_Required work:_
Give back exactly the stretch of data below from the line holding "else mapInsert (mapErase" through the line holding "def State.tUs (s", both ends included, and leave the remaining lines out.

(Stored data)
/-- What a voter's decision at `edge` does to its switches: on since, pulses and trips end with an off decision, refresh runs
again (R403 to R405, R413). -/
def State.driveSwitches (s : State) (i : VoterId) (edge : Nat) : State :=
  let v := s.voter i
  let on := v.out
  let since := (List.range 17).foldl (fun m o =>
    if !bitOf on o then mapErase m o
    else if bitOf v.drove o then m
    else mapInsert (mapErase m o) o edge) v.onSince
  s.voterSet i { v with
    drove := on, onSince := since, dark := nAnd v.dark on, trip := nAnd v.trip on, silent := false }

/-- TP in µs. -/
def State.tpUs (s : State) : Nat := s.obj 0x5102 0 * 1000

/-- T in µs. -/
def State.tUs (s : State) : Nat := s.period / 1000

/-- Position in the test period, in µs, `t` µs after the edge of frame `n` (R404). -/
def State.tpPos (s : State) (n t : Nat) : Nat := n % (s.tpUs / max 1 s.tUs) * s.tUs + t

/-- The slot of output `o` on a side (R404). -/
def slotOf (d : Side) (o : Nat) : Nat :=
  match d with
  | .ls => 2 * o | .hs => 2 * o + 1

/-- Start of slot `k` in µs from the start of the test period. -/
def State.slotStart (s : State) (k : Nat) : Nat := s.tpUs * k / 34

/-- The frame of a voter's own edges. -/
def State.voterFrame (s : State) : VoterId → Nat
  | .v1 => s.hub.frame | .v2 => s.sup.frame

/-- DARK_PULSE_START: at the start of its slot, `t` µs after its last edge, a voter opens a switch that it has held on from
an edge at least 300 µs before (R404). -/
def execDarkPulseStart (d : Side) (o t : Nat) (s : State) : Host.Outcome State Fault Refusal :=
  let i := voterOf d
  let v := s.voter i
  let n := s.voterFrame i
  match mapFind v.onSince o with
  | none => .next s
  | some f =>
    let on := (frameDiff n f).toNat * s.tUs + t
    if s.refreshes i && decide (o < 17) && bitOf v.drove o && decide (300 ≤ on)
        && decide (s.tpPos n t = s.slotStart (slotOf d o)) then
      .next (s.voterSet i { v with dark := setBit v.dark o true })
    else .next s

/-- DARK_PULSE_END: a running pulse ends DARK_i µs after it began (R405). -/
def execDarkPulseEnd (d : Side) (o : Nat) (s : State) : Host.Outcome State Fault Refusal :=
  let i := voterOf d
  .next (s.voterSet i { s.voter i with dark := setBit (s.voter i).dark o false })

/-- SWITCH_OVERLOAD_TRIP: a switch 1 ms in current limit opens by itself; every running front end finds an overload (R403,
R406; event 0x5013). -/
def execSwitchOverloadTrip (d : Side) (o : Nat) (s : State) : Host.Outcome State Fault Refusal :=
  let i := voterOf d
  if decide (16 < o) || !s.closed d o then .next s
  else
    let s := s.voterSet i { s.voter i with trip := setBit (s.voter i).trip o true }
    .next (onLanes (fun l s =>
      if s.ticking l then
        ((s.lfSet l DOUT_DIAG_OVL (setBit (s.lf l DOUT_DIAG_OVL) o true)).lfSet l DOUT_INT_STAT_OVL 1).laneEvt l 0x5013 [(1, o)]
      else s) s)

/-- Voter 2 stops deciding: its refresh stops, and with it the mastership output (R413; 19 R498). -/
def State.lineDrop (s : State) (i : VoterId) : State :=
  if i = .v2 && s.sup.lineOut then
    onLanes (fun l s => if (s.lane l).supplied then s.lfSet l PAIR_STAT_LINE_OUT 0 else s)
      (({ s with sup := { s.sup with lineOut := false } } : State).emit .pairLine 0 0 [])
  else s

/-- VOTER_SILENCE_TIMEOUT: `us` µs without a decision; after 2·T + 100 µs the voter stops the refresh (R413). -/
def execVoterSilenceTimeout (i : VoterId) (us : Nat) (s : State) : Host.Outcome State Fault Refusal :=
  if s.voterUp i && decide (2 * s.tUs + 100 ≤ us) then .next ((s.voterSet i { s.voter i with silent := true }).lineDrop i)
  else .next s

/-- OSCILLATOR_MONITOR_FAULT: a voter's own monitor stops the refresh of its switches (R413). -/
def execOscillatorMonitorFault (i : VoterId) (s : State) : Host.Outcome State Fault Refusal :=
  if s.voterUp i then .next ((s.voterSet i { s.voter i with oscFault := true }).lineDrop i) else .next s

/-! ### Readback and findings (R401, R406) -/

/-- A side of output `o` reads closed on lane `l` (R401). -/
def State.readsClosed (s : State) (l : LaneId) (d : Side) (o : Nat) : Bool :=
  match d with
  | .hs => bitOf (s.lf l DOUT_RB_HS) o
  | .ls => !bitOf (s.lf l DOUT_RB_LS) o

/-- µs since the expected state of output `o` changed, `t` µs after lane `l`'s edge; none when it has not changed since the
lane started. -/
def State.sinceExpected (s : State) (l : LaneId) (o t : Nat) : Option Nat :=
  (mapFind (s.lane l).fe.expChg o).map (fun f => (frameDiff (s.frame l) f).toNat * s.tUs + t)

/-- Findings of output `o` are suspended (20 R518). -/
def State.findingsOff (s : State) (l : LaneId) (o : Nat) : Bool := bitOf (s.lane l).fe.sus (if o = 16 then 1 else 0)

/-- A fault finding of a switch: kinds 1 stuck closed, 2 did not open. -/
def State.switchFault (s : State) (l : LaneId) (d : Side) (o kind : Nat) : State :=
  let f := match d with | .hs => DOUT_DIAG_HS | .ls => DOUT_DIAG_LS
  if bitOf (s.lf l f) o then s
  else
    let s := (s.lfSet l f (setBit (s.lf l f) o true)).lfSet l DOUT_INT_STAT_FAULT 1
    s.updLane l (fun x => { x with fe := { x.fe with found := mapInsert (mapErase x.fe.found (2 * o + d.num)) (2 * o + d.num) kind } })

/-- Both sides of every output. -/
def switches : List (Side × Nat) := (List.range 17).flatMap (fun o => [(.hs, o), (.ls, o)])

/-- Stuck-closed findings, `t` µs after the lane's edge: expected open for 300 µs or more, and reading closed. -/
def State.stuckCheck (s : State) (l : LaneId) (t : Nat) : State :=
  switches.foldl (fun s p =>
    let quiet := match s.sinceExpected l p.2 t with | some u => decide (300 ≤ u) | none => true
    if quiet && !s.findingsOff l p.2 && !bitOf (s.lf l VOT_V2OUT) p.2 && s.readsClosed l p.1 p.2 then
      s.switchFault l p.1 p.2 1
    else s) s

/-- The position `t` µs after the edge lies between the start of the switch's slot and that start + DARK + 100 µs. -/
def State.inSlotWindow (s : State) (l : LaneId) (d : Side) (o t : Nat) : Bool :=
  let pos := s.tpPos (s.frame l) t
  let a0 := s.slotStart (slotOf d o)
  decide (a0 ≤ pos) && decide (pos ≤ a0 + s.lf l (DOUT_DARK o) + 100)

/-- READBACK_CHANGE: new readback states that have held for 20 µs, `t` µs after the lane's edge, are evaluated (R401,
R406). -/
def execReadbackChange (l : LaneId) (hs ls oc t : Nat) (s : State) : Host.Outcome State Fault Refusal :=
  if !s.ticking l then .next s
  else
    let was := switches.filter (fun p => s.readsClosed l p.1 p.2)
    let s := ((s.lfSet l DOUT_RB_HS hs).lfSet l DOUT_RB_LS ls).lfSet l DOUT_RB_OC oc
    let s := was.foldl (fun s p =>
      let o := p.2
      if s.readsClosed l p.1 o || !bitOf (s.lf l VOT_V2OUT) o then s
      else if s.inSlotWindow l p.1 o t then
        let s := s.lcount l DOUT_CNT_PULSES 1
        s.updLane l (fun x => { x with fe := { x.fe with seen := slotOf p.1 o :: x.fe.seen } })
      else
        let quiet := match s.sinceExpected l o t with | some u => decide (300 ≤ u) | none => true
        if quiet && !s.findingsOff l o then
          ((s.lcount l DOUT_CNT_SPURIOUS 1).lfSet l DOUT_INT_STAT_SPUR 1).laneEvt l 0x5012 [(1, l.idx), (1, o), (1, p.1.num)]
        else s) s
    .next (s.stuckCheck l t)

/-- DARK_SLOT_CHECK: after a switch's slot window, `t` µs after the lane's edge, a switch that was expected closed throughout
and never read open did not open (R406). -/
def execDarkSlotCheck (l : LaneId) (d : Side) (o t : Nat) (s : State) : Host.Outcome State Fault Refusal :=
  if !s.ticking l || decide (16 < o) then .next s
  else
    let k := slotOf d o
    let pos := s.tpPos (s.frame l) t
    let after := pos - s.slotStart k
    let seen := (s.lane l).fe.seen.contains k || !s.readsClosed l d o
    let held := match s.sinceExpected l o t with | some u => decide (after + 300 ≤ u) | none => true
    let due := decide (s.slotStart k + s.lf l (DOUT_DARK o) + 100 ≤ pos)
    if !due then .next s
    else
      let s := s.updLane l (fun x => { x with fe := { x.fe with seen := x.fe.seen.filter (· ≠ k) } })
      if bitOf (s.lf l VOT_V2OUT) o && held && !seen && !s.findingsOff l o then .next (s.switchFault l d o 2) else .next s

/-- The front end at an edge: the slot, the end of a test period, overload findings that have ended, and stuck switches of
the cycle that ends (R404, R406; 20 R518: findings resume at a test period). -/
def State.frontEdge (s : State) (l : LaneId) : State :=
  let n := s.frame l
  let p := s.tpUs / max 1 s.tUs
  let s := s.lfSet l DOUT_SLOT (min 33 (s.tpPos n 0 * 34 / max 1 s.tpUs))
  let s := if n % p = 0 then
      let s := s.lfSet l DOUT_INT_STAT_TP 1
      let sus := (s.lane l).fe.sus
      let sus := setBit (setBit sus 0 (bitOf sus 0 && !s.sup.pw.voOk)) 1 (bitOf sus 1 && !s.sup.pw.vbOk)
      s.updLane l (fun x => { x with fe := { x.fe with sus := sus } })
    else s
  s.lfSet l DOUT_DIAG_OVL (nAnd (s.lf l DOUT_DIAG_OVL) (nOr s.v1.trip s.sup.v2.trip))

/-! ### The diagnosis area (R408 to R410) -/

/-- The lane's own diagnosis bits (R408). -/
def State.diagBits (s : State) (l : LaneId) : Nat :=
  s.lf l DOUT_DIAG_HS + s.lf l DOUT_DIAG_LS * 2 ^ 17 + s.lf l DOUT_DIAG_OVL * 2 ^ 34 + s.lf l BRK_PT_FAIL * 2 ^ 51
    + s.lf l BRK_PT_OVERDUE * 2 ^ 52

/-- Address of N item 0 in an image at `base`. -/
def State.nItem (s : State) (l : LaneId) (base : Nat) : Nat :=
  base + 256 + 8 * s.lf l XCH_LAYOUT_B_UNITS + 4 * s.lf l XCH_LAYOUT_T_CNT

/-- The lane runtime writes the diagnosis area into its own image (R408). -/
def State.writeDiag (s : State) (l : LaneId) : State :=
  if s.lf l XCH_OWN = 0 then s
  else
    let base := (s.lreg l XCH_OWN.reg).toNat
    let s := if s.lf l XCH_LAYOUT_B_UNITS = 0 then s else s.lmemSet l (base + 256) (leBytes 8 (s.diagBits l))
    if s.lf l XCH_LAYOUT_N_CNT = 0 then s else s.lmemSet l (s.nItem l base) (leBytes 4 (s.lf l BRK_I))

/-- The agreed diagnosis bits and the agreed brake-loop current. -/
def State.agreedDiag (s : State) (l : LaneId) : Nat := leNat (s.lmem l ((s.lreg l XCH_AGREED.reg).toNat + 256) 8)
def State.agreedCurrent (s : State) (l : LaneId) : Nat := leNat (s.lmem l (s.nItem l (s.lreg l XCH_AGREED.reg).toNat) 4)

/-- The agreed items were formed from two or three values. -/
def State.agreedByTwo (s : State) (l : LaneId) : Bool := decide (2 ≤ laneSetCount (s.lf l XCH_STATUS_USED))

_Finished exercise:_
    else mapInsert (mapErase m o) o edge) v.onSince
  s.voterSet i { v with
    drove := on, onSince := since, dark := nAnd v.dark on, trip := nAnd v.trip on, silent := false }

/-- TP in µs. -/
def State.tpUs (s : State) : Nat := s.obj 0x5102 0 * 1000

/-- T in µs. -/
def State.tUs (s : State) : Nat := s.period / 1000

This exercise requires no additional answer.